YouTube has said it is deplatforming videos of the Texas shooting, while Twitter and Meta, the parent company of Facebook, didn't respond to the New York Times's requests for comment. The Times reported that searches for the Texas shooting on Facebook, Instagram and YouTube linked mostly to news reports, as opposed to the kinds of graphic videos posted on Twitter. 

Even when platforms do have policies against this kind of horrific content, they often aren't enforced. This is partly because the technology they rely on for enforcement doesn't seem to work very well. For example, internal documents reviewed by the Wall Street Journal in 2021 showed that Facebook staffers estimated that the automated systems they use to remove posts that violate the company's policies against incitement and violence failed to remove 99.4% of such content. 

Clearly, social networks need human moderators. 

Since Musk purchased Twitter, he has laid off many of the staffers who were responsible for content moderation.
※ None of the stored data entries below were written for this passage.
-- ==== Sys2Proof/Certificates/Slice0/Obligations.lean ====
section
/-! DEFINITION. The statements for the provers. Each docstring names the rule of spec/ it rests on. A
frame is written as an equation of states: every field that the update does not name is unchanged,
memories included. -/

open Sys2Proof Sys2Proof.Machine
open Sys2Proof.Config (ByteSpace Params)

/-! ## Encoding -/

/-- R60, R63: no bit of an encoding is dropped. -/
def Obligations.DecodeOfEncodeIsTheCommand : Prop :=
  ∀ i : Instr, i.WellFormed → decode (encode i) = .ok i

/-- R65: a legal word is exactly one command, and that command's word is the word itself. -/
def Obligations.EncodeOfDecodeIsTheWord : Prop :=
  ∀ (w : CmdWord) (i : Instr), decode w = .ok i → i.WellFormed ∧ encode i = w

/-- R64: which words are illegal, that they change no state and how they are answered, and that a
byte store with a wide datum is not illegal but answered `BAD_ARG`. What a step adds is that the word
is taken from the port and the model's counter advances. -/
def Obligations.IllegalWordsChangeNothing : Prop :=
  (∀ w : CmdWord, (∃ e, decode w = .error e) ↔ illegalWord w) ∧
  (∀ (s : State) (w : CmdWord) (rest : List CmdWord), s.resetIn = false → s.flight = none →
    s.cmds = w :: rest → illegalWord w →
    step s = .next { s with cmds := rest, tick := s.tick + 1, resp := some ⟨.illegal, 0⟩ }) ∧
  (∀ (s : State) (a : Nat) (d : Word), 256 ≤ d.toNat →
    (a < s.params.plainCap →
      ¬ illegalWord (encode (.stPlain a d)) ∧
      exec (.stPlain a d) s = .next { s with resp := some ⟨.badArg, 0⟩ }) ∧
    (a < s.params.codedCap →
      ¬ illegalWord (encode (.stCoded a d)) ∧
      exec (.stCoded a d) s = .next { s with resp := some ⟨.badArg, 0⟩ }))

/-- The 18 words of 95_test_vectors.md section 2.6, one per command, and the illegal word H5 of section
2.5 (R60, R63, R64). A sanity statement. -/
def Obligations.ListedWordsDecode : Prop :=
  decode 0x0000000000000000 = .ok .nop ∧
  decode 0x0100000000000000 = .ok .hist ∧
  decode 0x0200000000000000 = .ok .build ∧
  decode 0x0300000000000000 = .ok .enc ∧
  decode 0x0400000000000000 = .ok .dec ∧
  decode 0x1000000000000000 = .ok .fclr ∧
  decode 0x1100000000000040 = .ok (.rdrec 64) ∧
  decode 0x1200000000000011 = .ok (.rdex 17) ∧
  decode 0x2000000500000000 = .ok (.ldCsr 5) ∧
  decode 0x2100000200000000 = .ok (.ldPlain 2) ∧
  decode 0x2200001000000000 = .ok (.ldCoded 16) ∧
  decode 0x2300000900000000 = .ok (.ldRec 9) ∧
  decode 0x2400004100000000 = .ok (.ldFreq 0x41) ∧
  decode 0x2500041100000000 = .ok (.ldCode 0x411) ∧
  decode 0x3000000100000003 = .ok (.stCsr 1 3) ∧
  decode 0x3100000200000042 = .ok (.stPlain 2 0x42) ∧
  decode 0x3200001000000003 = .ok (.stCoded 16 0x03) ∧
  decode 0x3400004100000002 = .ok (.stFreq 0x41 2) ∧
  decode 0x3300000000000000 = .error .unknownOpcode

/-! ## Steps -/

/-- R17, R23: an idle core takes the host's next word; a legal one runs as its command. What the step
adds: the word leaves the port and the model's counter advances. -/
def Obligations.StepRunsTheDecodedCommand : Prop :=
  ∀ (s : State) (w : CmdWord) (rest : List CmdWord) (i : Instr), s.resetIn = false →
    s.flight = none → s.cmds = w :: rest → decode w = .ok i →
    step s = exec i { s with cmds := rest, tick := s.tick + 1 }

/-- R18, R150: while a command is in flight the host's words wait, all of them; on a silent channel
the state stays as it is for any number of steps; an idle core with no word waits; reset ends the
hang. -/
def Obligations.WaitingCoreTakesNoCommand : Prop :=
  (∀ s t : State, s.resetIn = false → s.flight.isSome → step s = .next t → t.cmds = s.cmds) ∧
  (∀ (s : State) (k : Nat), s.resetIn = false → s.flight.isSome → s.chan = [] →
    Host.Core.run Sys2Proof.core k s = .next s) ∧
  (∀ s : State, s.resetIn = false → s.flight = none → s.cmds = [] → step s = .next s) ∧
  (∀ s t : State, s.resetIn = true → step s = .next t → t.flight = none)

/-- R142, R137: the reset event. Everything takes its reset value (R39) and no response is left; the
parameters stay; what the host has still to say stays; the channel keeps what it had, but a chunk that
it was about to hand over to the open pull may count as consumed (93 U7). -/
def Obligations.ResetEventRestoresResetState : Prop :=
  ∀ s : State, s.resetIn = true →
    ∃ chan, step s =
        .next { State.resetWith s.params with cmds := s.cmds, chan := chan, tick := s.tick + 1 } ∧
      (chan = s.chan ∨ ∃ c, s.flight.isSome ∧ s.chan = .data c :: chan)

/-- R39: every value of the reset table, seen as the host sees it where the host can. That a byte of
`PLAIN`, `CODED` or `REC` holds no value of its own is the model's form of "unspecified" (log 3); the
default capacities are those of R8 (log 7). -/
def Obligations.ResetValues : Prop :=
  (∀ p : Params,
    (∀ i, i < 9 → csrRead? (State.resetWith p) i = some 0) ∧
    csrRead? (State.resetWith p) 9 = some (BitVec.ofNat 32 p.plainCap) ∧
    csrRead? (State.resetWith p) 10 = some (BitVec.ofNat 32 p.codedCap) ∧
    csrRead? (State.resetWith p) 11 = some (BitVec.ofNat 32 p.fbCap) ∧
    (∀ sym, (State.resetWith p).freqOf sym = 0) ∧
    (∀ sym, (State.resetWith p).codeOf sym = []) ∧
    (State.resetWith p).tv = false ∧ (State.resetWith p).sl = false ∧
    (State.resetWith p).last = .ok ∧
    (State.resetWith p).tree = none ∧ (State.resetWith p).fb = [] ∧
    (∀ sp a, ((State.resetWith p).bytes sp).read? a = none) ∧
    (State.resetWith p).flight = none) ∧
  State.reset.params.plainCap = 65536 ∧ State.reset.params.codedCap = 67584 ∧
  State.reset.params.fbCap = 4096

/-! ## Invariants and whole-machine rules -/

/-- The invariant holds after reset, for all parameters (R39). -/
def Obligations.InvariantHoldsAfterReset : Prop := ∀ p : Params, (State.resetWith p).Inv

/-- Every step keeps the invariant (R24, R25, R27, R29, R32, R34, R35, R37, R105). -/
def Obligations.EveryStepKeepsTheInvariant : Prop :=
  ∀ s t : State, s.Inv → step s = .next t → t.Inv

/-- R138 and 93 section 2: no command stops the machine, and the only step without a next state is a
channel answer outside the protocol (93 U5). -/
def Obligations.OnlyChannelProtocolStopsAStep : Prop :=
  (∀ (i : Instr) (s : State), ∃ t, exec i s = .next t) ∧
  (∀ s : State, (∃ t, step s = .next t) ∨
    (step s = .refused .channelProtocol ∧ s.resetIn = false ∧
      ∃ f c rest, s.flight = some f ∧ s.chan = .data c :: rest ∧
        ¬ (1 ≤ c.length ∧ c.length ≤ pullSize s f)))

/-- R17, R19, R20: an accepted command either ends with one response and nothing in flight, or is
`RDREC` or `RDEX` with an open pull and no response yet. -/
def Obligations.OneResponseOrAnOpenPull : Prop :=
  ∀ (i : Instr) (s t : State), s.flight = none → exec i s = .next t →
    (t.flight = none ∧ ∃ r, t.resp = some r) ∨
    (t.resp = none ∧
      ((∃ m, i = .rdrec m ∧ t.flight = some (.rdrec m)) ∨
        ∃ n out, i = .rdex n ∧ t.flight = some (.rdex n out)))

/-- R26: `STATUS.LAST` records the unit commands and nothing else. -/
def Obligations.LastRecordsUnitCommandsOnly : Prop :=
  (∀ (i : Instr) (s t : State), exec i s = .next t →
    (isUnit i = false → t.last = s.last) ∧
    (isUnit i = true → (∀ r, t.resp = some r → t.last = r.status) ∧
      (t.resp = none → t.last = s.last))) ∧
  (∀ s t : State, s.resetIn = false → s.flight.isSome → s.chan ≠ [] → step s = .next t →
    (∀ r, t.resp = some r → t.last = r.status) ∧ (t.resp = none → t.last = s.last)) ∧
  (∀ (s t : State) (w : CmdWord) (rest : List CmdWord) (e : DecodeError), s.resetIn = false →
    s.flight = none → s.cmds = w :: rest → decode w = .error e → step s = .next t →
    t.last = s.last)

/-- R132, column "raised by": which statuses each command may end with. -/
def Obligations.StatusesEachCommandMayRaise : Prop :=
  (∀ (i : Instr) (s t : State) (r : Response), exec i s = .next t → t.resp = some r →
    r.status ∈ mayEndWith i) ∧
  (∀ (s t : State) (m : Nat) (r : Response), s.resetIn = false → s.flight = some (.rdrec m) →
    s.chan ≠ [] → step s = .next t → t.resp = some r → r.status ∈ mayEndWith (.rdrec m)) ∧
  (∀ (s t : State) (n : Nat) (out : List Byte) (r : Response), s.resetIn = false →
    s.flight = some (.rdex n out) → s.chan ≠ [] → step s = .next t → t.resp = some r →
    r.status ∈ mayEndWith (.rdex n))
And exposés by the New York Times and Time magazine reveal that Meta's content moderators are often contract workers who earn low pay, lack job security, and suffer lasting trauma as a result of their work. 

The violence spilling over from social media to the offline world should be a wake-up call to social networks that they need to invest more in the teams that are responsible for keeping their platforms safe. Hiring more workers to detect this content and ensuring they get the mental-health support they need to be able to do their jobs should be a top priority. 

Users' efforts to share footage of the Texas shooting online should also be a wake-up call for legislators that there may be more mass shootings if they don't act now to implement stronger gun-control measures. It should also serve as a signal to politicians that many of the people who have resorted to sharing these gruesome images are sick of living under the threat of gun violence. 

According to a poll conducted by the Kaiser Family Foundation in March, 54% of American adults say they or a family member have had a gun-related experience, such as witnessing a shooting, being threatened with a gun, or losing a family member to gun violence. 

As these experiences become the norm rather than the exception for people in the US, we're screaming for action. The No. 1 topic of conversation I have with friends and fellow parents these days is what we are telling our children to do in the event of a school shooting. As a voter, I have never been more outraged about anything than I am about having to explain to my daughter how to hide from a gunman while he shoots up her preschool. I've also never seen my friends and neighbors, people of all political stripes, so enraged about an issue.

We're at wit's end, but we need a smarter strategy. 

Instead of sharing photos that could spark more violence, we should instead use social media to call on owners of social networks to stop hosting the hate that is spilling over into offline violence. And we need to use our social accounts to call out political leaders who don't support gun reform and demand that they take action. (House Speaker Kevin McCarthy and House Majority Leader Steve Scalise, I'm looking at you.)

Sharing photos of the latest victims of gun violence isn't going to make our country safer. But we can and should use our social media accounts to help social networks and lawmakers see the bigger picture: Americans are fed up with gun violence and are demanding change.

Kara Alaimo is an associate professor of communication at Fairleigh Dickinson University. Her book “Over the Influence: Why Social Media Is Toxic for Women and Girls — and How We Can Take It Back” will be published in 2024.